Data provided
▼▼▼
-- ==== Sys2Proof/Tests/Slice0.lean ====
section
/-! SUPPORT. Tests: the checks of WellFormed, decoding of words written out from R75, single steps on the vectors of 95_test_vectors.md, and a witness for the hypotheses of each statement. -/

namespace Sys2Proof.Tests

open Sys2Proof.Machine

/-! ### WellFormed -/

theorem test_conv_source_width_16_refused : (Instr.conv 16 5).wellFormed = false := by decide
theorem test_conv_dest_width_16_refused : (Instr.conv 5 16).wellFormed = false := by decide
theorem test_convip_source_width_16_refused : (Instr.convip 16 5 true).wellFormed = false := by decide
theorem test_convip_dest_width_16_refused : (Instr.convip 5 16 true).wellFormed = false := by decide
theorem test_width_15_accepted : (Instr.convip 15 0 true).wellFormed = true := by decide
theorem test_buffer_address_64_refused : Event.addressExists 64 (.readBuf 64) = false := by decide
theorem test_buffer_write_address_64_refused : Event.addressExists 64 (.writeBuf 64 0) = false := by decide

/-! ### Decode: words written out bit by bit from the patterns of R75 -/

theorem test_decode_nop : decode 0b0000000000000000 = .ok .nop := by decide
/-- `0001ssssdddd0000` with S = 8, D = 5 (R94's example 0x1850). -/
theorem test_decode_conv : decode 0b0001100001010000 = .ok (.conv 8 5) := by decide
/-- `0010ssssddddp000` with S = 5, D = 8, P = 1 (R112's example 0x2588). -/
theorem test_decode_convip : decode 0b0010010110001000 = .ok (.convip 5 8 true) := by decide
theorem test_decode_n2p32 : decode 0b0100000000000000 = .ok .n2p32 := by decide
theorem test_decode_p2n32 : decode 0b0101000000000000 = .ok .p2n32 := by decide
theorem test_decode_n2p64 : decode 0b0110000000000000 = .ok .n2p64 := by decide
theorem test_decode_p2n64 : decode 0b0111000000000000 = .ok .p2n64 := by decide
theorem test_decode_srst : decode 0b1111000000000000 = .ok .srst := by decide
/-- A legal encoding with an illegal width, `CONV 8, 15` (F4). -/
theorem test_decode_conv_width_15 : decode 0x18F0 = .ok (.conv 8 15) := by decide
/-- The reserved opcodes (F1, F1b). -/
theorem test_decode_reserved_opcodes :
    ([0x3000, 0x8000, 0x9000, 0xA000, 0xB000, 0xC000, 0xD000, 0xE000] : List Word).all
      (fun w => decide (decode w = .error (.reservedOpcode (opField w)))) = true := by decide
/-- A reserved bit set in each assigned opcode (F2, F2b). -/
theorem test_decode_reserved_bits :
    ([0x1858, 0x0001, 0x2851, 0x4100, 0x5010, 0x6008, 0x7001, 0xF001] : List Word).all
      (fun w => decide (decode w = .error .reservedBits)) = true := by decide
theorem test_decode_table_word : decodeTableWord 16 0x2858 = some (.convip 8 5 true) := by decide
▲▲▲
Work required
Across all the entries, count the lines that contain "words", and state nothing but the total.

Solution below
2